2: Installation of INSPiRE

Move to directory src and type make to install single INSPiRE tool (see chapter 1.c) or make fragments to install fragmented INSPiRE tools (see chapter 1.b) and make aminoacids if you want to use our transformation of aminoacids' three-letters codes to one-letter codes. To remove them just type make clean. To install binaries and manpages to corresponding directories type make install and to uninstall them type make uninstall.

If you do not want to use SASA-based features or you do not have installed the FreeSASA library, you can add argument rasa= when calling make to compile a version of INSPiRE that does not use FreeSASA library. If you have installed the FreeSASA library in non-standard path, add argument lib=-L<freesasa_lib_path> include=-I<freesasa_include_path> when calling make, where <freesasa_lib_path> is path to FreeSASA runtime libraries and <freesasa_include_path> is path to FreeSASA header files.

2.a: How to... step by step

This subchapter describe in examples how to install all prerequisities (if you do not have installed them yet), INSPiRE and the simple way how to use it (see chapter 1.c). The procedure is described for UNIX-like system only, however if you use Windows 10, you can use it too using Windows Subsystem for Linux (WSL). To enable WSL, please follow instructions how to install WSL (INSPiRE is tested on Debian, Ubuntu 18.04 and Kali Linux, so I recommend to install one of them; on the contrary, I do not recommend SUSE Linux and OpenSUSE as they use a different package manager, so some of following commands are different) and then instructions how to initialize WSL. After finishing it, just open the installed bash and you will be able to use following commands there.

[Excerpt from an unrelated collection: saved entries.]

-- ==== Sys2Proof/Laws/KeepsHeads.lean ====
section
/-! SUPPORT. What the operations on the head ports, modes, levels, power and reset keep: the queue, the canonical maps and every part of the state that the operation does not change (the parts that its lemma leaves free). One lemma for each operation. -/

namespace Sys2Proof.Machine

variable {km kn kp kt kj ko kf kd kc kl ki kz kg kx ke : Bool}
variable {k : Kept}

theorem Keeps.twiRefused {s0 s a2} (h : Keeps ⟨km, kn, kp, kt, kj, ko, kf, kd, kc, kl, ki, kz, kg, kx, ke⟩ s0 s) : Keeps ⟨km, kn, kp, kt, kj, ko, kf, kd, kc, kl, ki, kz, kg, kx, ke⟩ s0 (State.twiRefused s a2) := by
  unfold State.twiRefused
  exact h.put.post

theorem Keeps.hpEnable {s0 a1 a2 s} (h : Keeps ⟨false, kn, false, kt, false, false, false, false, false, false, false, kz, false, kx, ke⟩ s0 s) : Keeps ⟨false, kn, false, kt, false, false, false, false, false, false, false, kz, false, kx, ke⟩ s0 (State.hpEnable a1 a2 s) := by
  unfold State.hpEnable
  extract_lets -underBinder x1 x2 x3
  have h4 : Keeps h.kept s0 x2 := h.linkLost.portDown.lanesDetect.lanesShow
  have h5 : Keeps h.kept s0 x3 := h4.setPort
  exact Keeps.ite h.put.put.lanesShow.hpRestart h5.put.put.put.hpState

theorem Keeps.hpContinue {s0 a1 s} (h : Keeps ⟨false, kn, false, kt, false, false, false, false, false, false, false, kz, false, kx, ke⟩ s0 s) : Keeps ⟨false, kn, false, kt, false, false, false, false, false, false, false, kz, false, kx, ke⟩ s0 (State.hpContinue a1 s) := by
  unfold State.hpContinue
  exact Keeps.ite h (Keeps.ite h.hpState h.hpFail)

theorem Keeps.hpFlushCmd {s0 a1 s} (h : Keeps ⟨km, kn, kp, kt, false, false, kf, kd, false, false, ki, kz, kg, kx, ke⟩ s0 s) : Keeps ⟨km, kn, kp, kt, false, false, kf, kd, false, false, ki, kz, kg, kx, ke⟩ s0 (State.hpFlushCmd a1 s) := by
  unfold State.hpFlushCmd
  exact Keeps.ite h h.flushPort

theorem Keeps.txSleep {s0 a1 s} (h : Keeps ⟨km, kn, kp, kt, kj, false, kf, kd, kc, false, ki, kz, kg, kx, ke⟩ s0 s) : Keeps ⟨km, kn, kp, kt, kj, false, kf, kd, kc, false, ki, kz, kg, kx, ke⟩ s0 (State.txSleep a1 s) := by
  unfold State.txSleep
  extract_lets -underBinder x1 x2
  have h5 : Keeps h.kept s0 x1 := h.when (fun _ h6 => (h6.each (fun _ _ h7 => h7.sendHctl)).sendAll)
  have h8 : Keeps h.kept s0 x2 := h5.linkDown.put.lanesShow
  exact Keeps.ite h h8.setPort

theorem Keeps.portSleeps {s0 a1 s} (h : Keeps ⟨km, kn, kp, kt, kj, false, kf, kd, kc, false, ki, kz, kg, kx, ke⟩ s0 s) : Keeps ⟨km, kn, kp, kt, kj, false, kf, kd, kc, false, ki, kz, kg, kx, ke⟩ s0 (State.portSleeps a1 s) := by
  unfold State.portSleeps
  exact h.headTwi.txSleep

theorem Keeps.txWake {s0 a1 s} (h : Keeps ⟨km, kn, kp, kt, kj, false, kf, kd, kc, false, ki, kz, kg, kx, ke⟩ s0 s) : Keeps ⟨km, kn, kp, kt, kj, false, kf, kd, kc, false, ki, kz, kg, kx, ke⟩ s0 (State.txWake a1 s) := by
  unfold State.txWake
  extract_lets -underBinder x1 x2
  have h4 : Keeps h.kept s0 x1 := h.put.lanesShow
  have h6 : Keeps h.kept s0 x2 := h4.when (fun _ h7 => h7.sendTrain.enterData)
  exact Keeps.ite h (Keeps.ite h6.setPort.hpState h6)

theorem Keeps.hpCtrlWrite {s0 s a2 a3 a4} (h : Keeps ⟨false, kn, false, kt, false, false, false, false, false, false, false, kz, false, kx, ke⟩ s0 s) : Keeps ⟨false, kn, false, kt, false, false, false, false, false, false, false, kz, false, kx, ke⟩ s0 (State.hpCtrlWrite s a2 a3 a4) := by
  unfold State.hpCtrlWrite
  extract_lets -underBinder x1 x2 x3 x4
  split
  · extract_lets -underBinder x11 x12 x13 x14 x15 x16 x17 x18 x19 x20
    have h29 : Keeps h.kept s0 x12 := h.writeFields
    have h31 : Keeps h.kept s0 x14 := h29.when (fun _ h32 => h32.hpEnable)
    have h34 : Keeps h.kept s0 x15 := h31.when (fun _ h35 => h35.hpFlushCmd)
    have h37 : Keeps h.kept s0 x16 := h34.when (fun _ h38 => h38.put.hpRestart)
    have h40 : Keeps h.kept s0 x17 := h37.when (fun _ h41 => h41.hpContinue)
    have h43 : Keeps h.kept s0 x18 := h40.when (fun _ h44 => h44.headTwi)
    have h47 : Keeps h.kept s0 x19 := (h43.when (fun _ h48 => h48.txSleep)).when (fun _ h49 => h49.txWake)
    exact Keeps.ite h.twiRefused (h47.when (fun _ h51 => h51.headTwi))

theorem Keeps.hpCtrlBits {s0 s a2 a3 a4} (h : Keeps ⟨false, kn, false, kt, false, false, false, false, false, false, false, kz, false, kx, false⟩ s0 s) : Keeps ⟨false, kn, false, kt, false, false, false, false, false, false, false, kz, false, kx, false⟩ s0 (State.hpCtrlBits s a2 a3 a4) := by
  unfold State.hpCtrlBits
  exact h.ownerWrite (fun _ h2 => h2.hpCtrlWrite)

theorem Keeps.execHpPortEnable {s0 a1 a2 a3 s} (h : Keeps ⟨false, kn, false, kt, false, false, false, false, false, false, false, kz, false, kx, false⟩ s0 s) : OutKeeps ⟨false, kn, false, kt, false, false, false, false, false, false, false, kz, false, kx, false⟩ s0 (Machine.execHpPortEnable a1 a2 a3 s) := by
  unfold Machine.execHpPortEnable
  exact .next h.hpCtrlBits

theorem Keeps.execHpContinue {s0 a1 a2 s} (h : Keeps ⟨false, kn, false, kt, false, false, false, false, false, false, false, kz, false, kx, false⟩ s0 s) : OutKeeps ⟨false, kn, false, kt, false, false, false, false, false, false, false, kz, false, kx, false⟩ s0 (Machine.execHpContinue a1 a2 s) := by
  unfold Machine.execHpContinue
  exact .next h.hpCtrlBits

First I recommend to update a list of repositories (it is not necessary, but highly recommended as it installation of older versions can sometimes cause problems). You can do it by typing:

sudo apt-get update

Then you you should install Boost library (it is used to have OS-independent manipulation with files etc.), git (it is used to download INSPiRE and FreeSASA) and autoconf (it is used to install FreeSASA):

sudo apt-get install libboost-all-dev git autoconf pkg-config make g++ man libc++-11-dev libc++abi-11-dev

Then you can install FreeSASA by:

git clone https://github.com/mittinatten/freesasa.git
pushd freesasa
git submodule update --init --recursive
autoreconf -i
./configure --disable-xml --disable-json
make
sudo make install
popd

Now you have all prerequisities to install INPiRE by typing:

git clone https://github.com/Jelinek-J/INSPiRE.git
pushd INSPiRE/src/
make
sudo make install
popd

At this point, INSPiRE should be installed and ready to use.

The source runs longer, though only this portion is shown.